-- ==== Sys2Proof/Proofs/IssueRounds.lean ====
section
/-!
SUPPORT. O19 but for the fetch: issue rounds (R60), commands offered to the array and row engines (R123, R182), imprecise faults
(R75).
-/
namespace Sys2Proof.Laws
open Sys2Proof.Machine Sys2Proof.Safety

-- Elaborated side by side, so many small lemmas ask for more threads than the memory limit allows.
set_option Elab.async false

/-! A round with one group (R60). -/

theorem SameButPerf.trans {s t u : State} {n : Nat} (h : SameButPerf s t n) (k : SameButPerf t u n) : SameButPerf s u n :=
  ⟨k.rest.trans h.rest, fun m hm => (k.tiles m hm).trans (h.tiles m hm), by rw [k.here, h.here]⟩

theorem pickCounts_same (s : State) (n : Nat) (p : Pick) (st : Bool) : SameButPerf s (pickCounts s n p st) n := by
  have count : ∀ (s : State) (ev k : Nat), SameButPerf s (if k = 0 then s else perfCount s n ev k) n := by
    intro s ev k
    split
    · exact SameButPerf.refl s n
    · exact perfCount_same s n ev k
  exact (((count _ _ _).trans (count _ _ _)).trans (count _ _ _)).trans (count _ _ _)

section
variable {s : State} {n k : Nat} {g : Group} {b : Bundle} {ok : Bool}

theorem candsWith_one {f : Nat → Group → Bundle → Bool} (ha : (tile s n).age = [k]) (hg : group? s n k = some g)
    (hb : nextBundle g = some (b, ok)) (hf : f k g b = true) : candsWith s n f = [(k, g, b, ok)] := by
  unfold candsWith
  rw [ha]
  simp [hg, hb, hf]

/-- The oldest of the candidates issues when the transcendental unit and the store buffer have room for it. -/
theorem pick_first {c : Cand} (hready : bundleReady s n c.1 c.2.1 c.2.2.1 = true) :
    ∃ free, Pick.add s n { free := 64 - (tile s n).sb.length } c = { chosen := [c], free := free } := by
  obtain ⟨hbase, hroom⟩ := Bool.and_eq_true_iff.1 hready
  obtain ⟨-, htx⟩ := Bool.and_eq_true_iff.1 hbase
  have hneed : (c.2.2.1.m.map (storeNeed s n c.1 c.2.1)).getD 0 ≤ 64 - (tile s n).sb.length := by
    unfold bundleRoom at hroom
    cases hm : c.2.2.1.m with
    | none => exact Nat.zero_le _
    | some m =>
      rw [hm] at hroom
      simp only [Bool.or_eq_true, beq_iff_eq, decide_eq_true_eq] at hroom
      simp only [Option.map_some, Option.getD_some]
      omega
  refine ⟨64 - (tile s n).sb.length - (c.2.2.1.m.map (storeNeed s n c.1 c.2.1)).getD 0, ?_⟩
  unfold Pick.add
  dsimp only
  rw [htx, if_neg (not_lt.2 hneed)]
  rfl

/-- One ready group is the choice of its round. -/
theorem chooseIssue_one (ha : (tile s n).age = [k]) (hg : group? s n k = some g) (hb : nextBundle g = some (b, ok))
    (hready : bundleReady s n k g b = true) : ∃ free, chooseIssue s n = { chosen := [(k, g, b, ok)], free := free } := by
  have hbase : bundleBase s n g b = true := (Bool.and_eq_true_iff.1 (Bool.and_eq_true_iff.1 hready).1).1
  have hcands : candsWith s n (fun _ g b => bundleBase s n g b) = [(k, g, b, ok)] := candsWith_one ha hg hb hbase
  have hall : readyGroups s n = [(k, g, b, ok)] := candsWith_one ha hg hb hready
  have hstarved : ∀ c ∈ starved s n, c = (k, g, b, ok) := by
    intro c hc
    have hmem := List.mem_of_find?_eq_some hc
    rw [hall] at hmem
    exact List.mem_singleton.1 hmem
  obtain ⟨free, hadd⟩ := pick_first (s := s) (n := n) (c := (k, g, b, ok)) hready
  refine ⟨free, ?_⟩
  unfold chooseIssue
  rw [hcands]
  cases hst : starved s n with
  | none => exact hadd
  | some c =>
    rw [hstarved c hst]
    simpa using hadd

theorem roundTick_tile (s : State) (n : Nat) :
    tile (roundTick s n) n = { tile s n with txBusy := (tile s n).txBusy - 1, perf := (tile (roundTick s n) n).perf } := by
  unfold roundTick
  refine (perfCount_same _ n 1 1).here.trans ?_
  rw [tile_modTile_same]
  rfl

/-- The state in which a lone group's bundle issues. -/
def roundAlone (s : State) (n : Nat) : State :=
  pickCounts (roundWaits (roundTick s n) n []) n (chooseIssue (roundTick s n) n) (starved (roundTick s n) n).isSome

theorem group?_roundAlone (hg : group? s n k = some g) : group? (roundAlone s n) n k = some (noWait g) := by
  unfold roundAlone
  rw [(pickCounts_same _ n _ _).group?, roundWaits_group?, roundTick_group?, hg]
  rfl

theorem wg?_roundAlone (s : State) (n w : Nat) : wg? (roundAlone s n) n w = wg? s n w := by
  have hw : (tile (roundAlone s n) n).wgs = (tile s n).wgs := by
    unfold roundAlone
    rw [(pickCounts_same _ n _ _).wgs, roundWaits, tile_modTile_same, roundTick_tile]
  rw [wg?, hw]
  rfl

/-- A round in which one group is ready acts on that group alone. -/
theorem exec_issueRound_one (ha : (tile s n).age = [k]) (hg : group? s n k = some g) (hb : nextBundle g = some (b, ok))
    (hready : bundleReady (roundTick s n) n k g b = true) : exec (.issueRound n) s = .next
      (if ok then issueBundle (roundAlone s n) n k (noWait g) b else groupFault (roundAlone s n) n k (faultOf fIllegal b)) := by
  have ha1 : (tile (roundTick s n) n).age = [k] := by rw [roundTick_tile]; exact ha
  have hg1 : group? (roundTick s n) n k = some g := (roundTick_group? s n n k).trans hg
  obtain ⟨free, hchoice⟩ := chooseIssue_one ha1 hg1 hb hready
  have hall : readyGroups (roundTick s n) n = [(k, g, b, ok)] := candsWith_one ha1 hg1 hb hready
  have hwait : ((readyGroups (roundTick s n) n).map (·.1)).filter
      (fun m => !(chooseIssue (roundTick s n) n).chosen.any (fun c => c.1 == m)) = [] := by
    rw [hall, hchoice]
    simp
  change execIssueRound n s = _
  unfold execIssueRound
  dsimp only
  rw [hwait]
  refine congrArg _ ?_
  change (if (chooseIssue (roundTick s n) n).chosen.isEmpty && _ then s else List.foldl _ (roundAlone s n) _) = _
  rw [hchoice]
  simp only [List.isEmpty_cons, Bool.false_and, Bool.false_eq_true, if_false, List.foldl_cons, List.foldl_nil,
    group?_roundAlone hg]

end
/-- ISSUE_ROUND, as O19 states it. -/
theorem issueRound_spec (s : State) (n k : Nat) (g : Group) (b : Bundle) (ok : Bool) :
    ((chooseIssue (roundTick s n) n).chosen = [] → (tile s n).txBusy = 0 → exec (.issueRound n) s = .next s) ∧
    ((tile s n).age = [k] → group? s n k = some g → nextBundle g = some (b, ok) → bundleReady (roundTick s n) n k g b = true →
      (let p := chooseIssue (roundTick s n) n
       p.chosen = [(k, g, b, ok)] ∧ p.skipA = 0 ∧ p.skipTx = 0 ∧ p.skipSb = 0 ∧
       (ok = true → exec (.issueRound n) s = .next (issueBundle
         (pickCounts (roundWaits (roundTick s n) n []) n p (starved (roundTick s n) n).isSome) n k (noWait g) b))) ∧
      (ok = false → g.fault = none → ∀ w, wg? s n g.wg = some w → w.park = .none → ∃ t g' f, exec (.issueRound n) s = .next t ∧
        group? t n k = some g' ∧ g'.fault = some f ∧ f.code = fIllegal ∧ SameCore { g with fault := some f } g' ∧ g'.stopped = true)) := by
  refine ⟨fun hnone htx => ?_, fun ha hg hb hready => ⟨?_, fun hok hf w hw hp => ?_⟩⟩
  · change execIssueRound n s = _
    unfold execIssueRound
    dsimp only
    rw [hnone, htx]
    rfl
  · have ha1 : (tile (roundTick s n) n).age = [k] := by rw [roundTick_tile]; exact ha
    obtain ⟨free, hchoice⟩ := chooseIssue_one ha1 ((roundTick_group? s n n k).trans hg) hb hready
    have hexec := exec_issueRound_one ha hg hb hready
    unfold roundAlone at hexec
    dsimp only
    rw [hchoice] at hexec ⊢
    exact ⟨rfl, rfl, rfl, rfl, fun hok => by rw [hexec, hok]; rfl⟩
  · obtain ⟨g', hg', hrec, hcore, -, hstop⟩ := groupFault_spec (group?_roundAlone hg) hf (faultOf fIllegal b)
    refine ⟨_, g', faultOf fIllegal b, ?_, hg', hrec, rfl, hcore, (hstop w ((wg?_roundAlone s n _).trans hw) hp).1⟩
    rw [exec_issueRound_one ha hg hb hready, hok]
    rfl

/-! Commands that a bundle offers (R111, R123, R182). -/

/-- The bundle of one array or row operation. -/
abbrev aBundle (a : AOp) : Bundle := mkBundle none none none (some a) 0 0

section
variable {s : State} {r : GRef} {g : Group} {a : AOp}

/-- A step of the thread core changes the state of no page. -/
theorem roundOne_inService (s : State) (t n pg : Nat) : inService (roundOne s t n) pg = inService s pg := by
  have hst : (blk (roundOne s t n) pg).st = (blk s pg).st := by
    rw [roundOne_blk]
    split <;> rfl
  unfold inService
  rw [hst, running_congr (roundOne_rest s t n), stalled_congr (roundOne_rest s t n)]

theorem roundOne_aReady (s : State) (r : GRef) (g : Group) (a : AOp) :
    aReady (roundOne s r.tile r.slot) r.tile (noWait g) a = aReady s r.tile g a := by
  obtain ⟨f, hround⟩ := roundOne_placed s r
  unfold aReady
  simp only [roundOne_inService]
  rw [hround]
  rfl

theorem aBundle_counts (a : AOp) : (aBundle a).counts = [if a.op = 1 then 2 else 3] := by
  change [] ++ [] ++ (if a.op = 1 then [2] else [3]) = _
  split <;> rfl

theorem ready_a (h : MayIssue s r g) (ha : a.legal = true → aReady s r.tile g a = true) :
    bundleReady (roundOne s r.tile r.slot) r.tile r.slot (noWait g) (aBundle a) = true := by
  have hs : (blk (roundOne s r.tile r.slot) (pgTile r.tile)).st.inService = true := by
    rw [roundOne_blk, if_pos rfl]; exact h.service
  have hR : running (roundOne s r.tile r.slot) = true := (running_congr (roundOne_rest s _ _)).trans h.works
  have hS : stalled (roundOne s r.tile r.slot) (pgTile r.tile) = false := (stalled_congr (roundOne_rest s _ _) _).trans h.supply
  have hoffer : (!a.legal || aReady (roundOne s r.tile r.slot) r.tile (noWait g) a) = true := by
    rw [roundOne_aReady]
    cases hl : a.legal with
    | false => rfl
    | true => exact ha hl
  have hroom : (List.range 6).all (fun k => decide ((noWait g).count k + ((aBundle a).counts.filter (· == k)).length ≤ 63)) = true := by
    refine List.all_eq_true.2 fun k hk => decide_eq_true ?_
    have hcount : (noWait g).count k ≤ 62 := h.room k (List.mem_range.1 hk)
    have hone : ((aBundle a).counts.filter (· == k)).length ≤ 1 :=
      (List.length_filter_le _ _).trans (by rw [aBundle_counts]; rfl)
    omega
  have e1 : (noWait g).stat = .run := h.runs
  have e2 : (noWait g).stopped = false := h.goes
  have e3 : decide ((noWait g).active ≠ 0) = true := decide_eq_true h.active
  have e4 : (noWait g).offer = none := h.offer
  have hwait : (aBundle a).wait = 0 := rfl
  unfold bundleReady bundleBase txFree bundleRoom usesTxB
  simp only [hs, hR, hS, e1, e2, e3, e4, hroom, hwait, show (aBundle a).c = none from rfl, show (aBundle a).m = none from rfl,
    show (aBundle a).v = none from rfl, show (aBundle a).a = some a from rfl, hoffer]
  simp

theorem faultsWith_offer {i : Instr} (h : MayIssue s r g) (hi : exec i s = issueA s r a) (ha : a.legal = false) :
    FaultsWith s r g i fIllegal := by
  refine faultsWith_of_check h hi (ready_a h fun hl => absurd (hl.symm.trans ha) (by simp)) ?_
  unfold bundleFault
  have hl : (aBundle a).legal = false := by simp [Bundle.legal, mkBundle, ha]
  rw [hl]
  rfl

/-- A bundle that no check refuses is offered to its engine. -/
theorem issueA_offers (h : MayIssue s r g) (ha : a.legal = true) (hready : aReady s r.tile g a = true) :
    issueA s r a = .next (aOffer (roundOne s r.tile r.slot) r.tile r.slot (noWait g) (aBundle a) a) := by
  have hg : group? (roundOne s r.tile r.slot) r.tile r.slot = some (noWait g) := by rw [roundOne_here, h.here]; rfl
  have hsound : bundleFault (noWait g) (aBundle a) = none := by
    have hl : (aBundle a).legal = true := by simp [Bundle.legal, mkBundle, ha, Bundle.isMovl64, Bundle.usesLit, Bundle.usesLitC, Bundle.usesLitV, disjoint]
    unfold bundleFault
    rw [hl]
    rfl
  have hrd : regfileRead (roundOne s r.tile r.slot) r.tile r.slot (aBundle a) = (false, roundOne s r.tile r.slot) := by
    simp [regfileRead, mkBundle]
  unfold issueA issueOne
  simp only [hg, ready_a h fun _ => hready, if_true]
  unfold issueBundle
  rw [hsound]
  dsimp only
  rw [hrd]
  rfl

/-- The state in which a group's command stands in the queue of an engine. -/
def offered (u : State) (t n : Nat) (x : Tile) (g : Group) (pg : Nat) : State := settle (setGroup (setTile u t x) t n g) pg true

section
variable (u : State) (t n : Nat) (x : Tile) (g' : Group) (pg : Nat)

theorem tile_offered : tile (offered u t n x g' pg) t = { x with groups := tput x.groups n g' } := by
  unfold offered settle setGroup
  rw [tile_modBlk, tile_modTile_same, tile_setTile_same]

theorem tile_offered_ne {m : Nat} (hm : m ≠ t) : tile (offered u t n x g' pg) m = tile u m := by
  unfold offered settle setGroup
  rw [tile_modBlk, tile_modTile_ne _ _ hm, tile_setTile_ne u x hm]

theorem ram_offered : (offered u t n x g' pg).ram = u.ram := rfl

end

/-- What an offer leaves alone. -/
theorem offered_frame {x : Tile} (hgroups : x.groups = (tile (roundOne s r.tile r.slot) r.tile).groups)
    (hwgs : x.wgs = (tile (roundOne s r.tile r.slot) r.tile).wgs) (g' : Group) (pg : Nat) :
    group? (offered (roundOne s r.tile r.slot) r.tile r.slot x g' pg) r.tile r.slot = some g' ∧
      (offered (roundOne s r.tile r.slot) r.tile r.slot x g' pg).ram = s.ram ∧
      OtherGroups s (offered (roundOne s r.tile r.slot) r.tile r.slot x g' pg) r := by
  refine ⟨?_, ?_, fun m hm => ?_, fun k hk => ?_, ?_⟩
  · rw [group?, tile_offered, tget?_tput_same]
  · rw [ram_offered, ram_of_elsewhere (roundOne_rest s r.tile r.slot)]
  · rw [tile_offered_ne _ _ _ _ _ _ hm, roundOne_tile_ne _ _ hm]
  · have hgroup : group? (offered (roundOne s r.tile r.slot) r.tile r.slot x g' pg) r.tile k =
        group? (roundOne s r.tile r.slot) r.tile k := by
      rw [group?, tile_offered, tget?_tput_ne _ _ hk, hgroups, group?]
    unfold SameGroup
    rw [hgroup]
    exact roundOne_same s r.tile r.slot k
  · rw [tile_offered, hwgs]
    exact roundOne_wgs s r.tile r.slot

/-! The two engines' commands. -/

def arrCmd (u : State) (t n : Nat) (g : Group) (sr : Nat) : ArrCmd :=
  { serial := (tile u t).arr.nserial, slot := n, wg := g.wg, space := ((wg? u t g.wg).map (·.space)).getD 0, words := aWords g ⟨1, sr⟩
    stage := .offered, aseq := (tile u t).aNext, out := [], acc := [], recomp := 0, poison := false, marked := false, mapUsed := 0 }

◇ ◇ ◇ ◇ ◇ ◇ ◇

Return every line from the entries above that includes the word "array".

WRITTEN RESPONSE
SUPPORT. O19 but for the fetch: issue rounds (R60), commands offered to the array and row engines (R123, R182), imprecise faults
/-- The bundle of one array or row operation. -/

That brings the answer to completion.